大学を出て、新社会人になったときに、すでにこういう考えを持っていた記憶がある。

とすると、子ども時代に父親の背中を見てそう思ったのだろうか。

乱暴狼藉をはたらいたというわけではない。ただ、10年近く単身赴任していた父に対して微妙な感情が亡くなった今でも残る。

会社とは無理難題を押し付けるところ。そういう先入観は小さい頃から持っていたかもしれない。


さくいん:労働


11/9/2022/WED
宇宙の地図、観山正見・小久保英一郎、朝日新聞、2011
『宇宙の地図』

美しい天体写真とともに宇宙の広がりを実感できる優れた図鑑。写真に添えられた説明文も平易でわかりやすい。漢字にふりがなもついているし、天体の名称を和英で併記しているのもありがたい。星雲は"nebula"、超新星は"supernova"ということを知った。

三鷹の国立天文台で、10の0乗メートルに始まり、10の27乗の距離まで宇宙を案内する。途方もない距離と時間。137億年と言われても想像することさえできない。でも、想像もできない遥かかなたの光景を見ることができるのだから不思議な気持ちになる。

本書は2011年発行なので、その後の10年で観測や理論はさらに進展があるだろう。

宇宙の話というと、小学五年生のときにテレビで見た『コスモス』を思い出す。天文学者のカール・セーガンが本書のように宇宙の広がりを解説していた。

内容はわからないまま、夜遅くまで姉と二人で見ていた。二人で過ごした温かい思い出。

当時、高校生だった姉は、日本文学から宇宙物理学まで幅広い分野に興味を示していた。文庫本で出ている漱石は読破していたし、ブルーバックスの本もたくさん読んでいた。

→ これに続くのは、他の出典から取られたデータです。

-- ==== Sys2Proof/Machine/Cox.lean ====
section
/-! DEFINITION. The cox engine: forming transactions, choosing and issuing them (R164 to R171, R185 to R187,
R234, R235, R244 to R255, R309, R315, R366, R375, R446, R464). -/

namespace Sys2Proof.Machine

/-! Quantities of a transaction (R159, R234). -/

/-- The rate a trunk's transactions run at: the new one while a rate change is confirmed (Table 5.13). -/
def Trk.rateNow (t : Trk) : Nat := if t.state = .rateChange then t.rate else t.rateEff
/-- The longest packet of the EP0 of an address: its map's, or 64 where no map is known. -/
def State.ep0Max (s : State) (n a : Nat) : Nat :=
  match s.entryOf n a with
  | some (_, e) => if e.epmap.isEmpty then 64 else max 1 (min 64 (epMax e.epmap 0))
  | none => 64
/-- The longest packet of a transfer's endpoint. -/
def State.xferMax (s : State) (x : Xfer) : Nat :=
  match x.ctx with
  | some c => max 1 (s.ctx c).longest
  | none => s.ep0Max x.trunk x.addr
/-- The longest packet the answer of a transaction may hold: none in a status stage. -/
def State.answerMax (s : State) (t : Txn) : Nat :=
  match t.purpose with
  | .relay _ m => m
  | _ => match t.xfer.bind s.xfer with
    | some x => if x.op = .control ∧ x.stage = .status then 0 else s.xferMax x
    | none => match t.ctx with | some c => (s.ctx c).longest | none => 64
/-- Hop count of a transaction; the number of hubs for a BCAST (R171). -/
def State.hopFor (s : State) (n : Nat) (t : Txn) : Nat :=
  if hasUp t.kind then max 1 (s.hopOf n t.hub)
  else max (s.hubCount n) (if (s.trk n).tailLearnt then (s.trk n).tailN else 0)
/-- The quantities of a transaction on trunk `n`. -/
def State.quant (s : State) (n : Nat) (t : Txn) : Quant :=
  quantities (s.trk n).rateNow (s.dtx n) (s.answerMax t) (s.hopFor n t) t.kind

/-- The instant in the frame, in 0.1 µs: no transaction is issued at an offset already past.  In the frame after a time
step (R422) it is a lower bound. -/
def State.nowOff (s : State) : Nat := ceilDiv (s.tim.ns + nsPerFrame - s.tim.nextBoundary) 100

/-- The earliest placement from the end of the previous downstream occupancy and not in the past (R245, R247), and
whether the slots made it wait (R251). -/
def State.placeNow (s : State) (n : Nat) (q : Quant) (up : Bool) (lim : Nat) : Option Nat × Bool :=
  let t := s.trk n
  if 32 ≤ t.slots.length then (none, true)
  else
    let from' := max t.nextOff s.nowOff
    let o := firstOff (fitsAt t.resv q up) q.d lim 9701 from'
    (o, decide (32 ≤ t.resv.length) && o != firstOff (clearAt t.resv q up) q.d lim 9701 from')

/-- The lowest slot number not held. -/
def Trk.freeSlot (t : Trk) : Option Nat := (List.range 32).find? (fun i => t.slots.all (fun x => x.slot != i))

/-- Issue a transaction at offset `o`: it takes a slot and its packets leave (R26, R235). -/
def launch (n : Nat) (t : Txn) (o : Nat) (planned : Bool) (s : State) : State :=
  match (s.trk n).freeSlot with
  | none => s
  | some i =>
    let q := s.quant n t
    let y := { t with slot := i, off := o, d := q.d, e := q.e, b := q.b, cost := q.cost, hop := s.hopFor n t }
    let s := s.updTrk n (fun k =>
      { k with slots := k.slots ++ [y], peakNow := max k.peakNow (k.slots.length + 1),
               resv := k.resv ++ [q.resv o (hasUp t.kind) none],
               nextOff := if planned then k.nextOff else o + q.d })
    (txnPackets t).foldl (fun s p => emit (.packet n (linePkt (hdrBytes p.1) p.2)) s) s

進学にあたり、彼女が選んだのは、文学でも物理学でもなく英語だった。それほど、東京松本英語専門学校の影響は大きかった。

やがて彼女の影を追いかけて、高校二年生の夏に私も英語にのめり込んだ。

宇宙の果てについては今でも興味がある。自分が死んだあと、その全体像を知覚できるのではないか。全能ではないにしても、全知の存在になれるのではないか。そんな想像をすることもある。

姉も、全知の存在として、宇宙全体を見渡しているかもしれない。


さくいん:カール・セーガン英語死生観


11/10/2022/THU
サボタージュ

月曜日、書類100枚に事業部印を押す依頼を受けて出社した。

朝6時、ふだんより45分早く起きて、7時に出発、8時半前に出社した。

昼は、安いかき揚げそば。誰とも話すことがなく、4時半に退社した。

とても疲れた。見ず知らずの人に囲まれていることが苦痛だった。夜は9時半に寝た。

そして昨日、同じ用件で出社の依頼を受けた。「一度で済ませられないのか」。尋ねたところで曖昧な回答しかない。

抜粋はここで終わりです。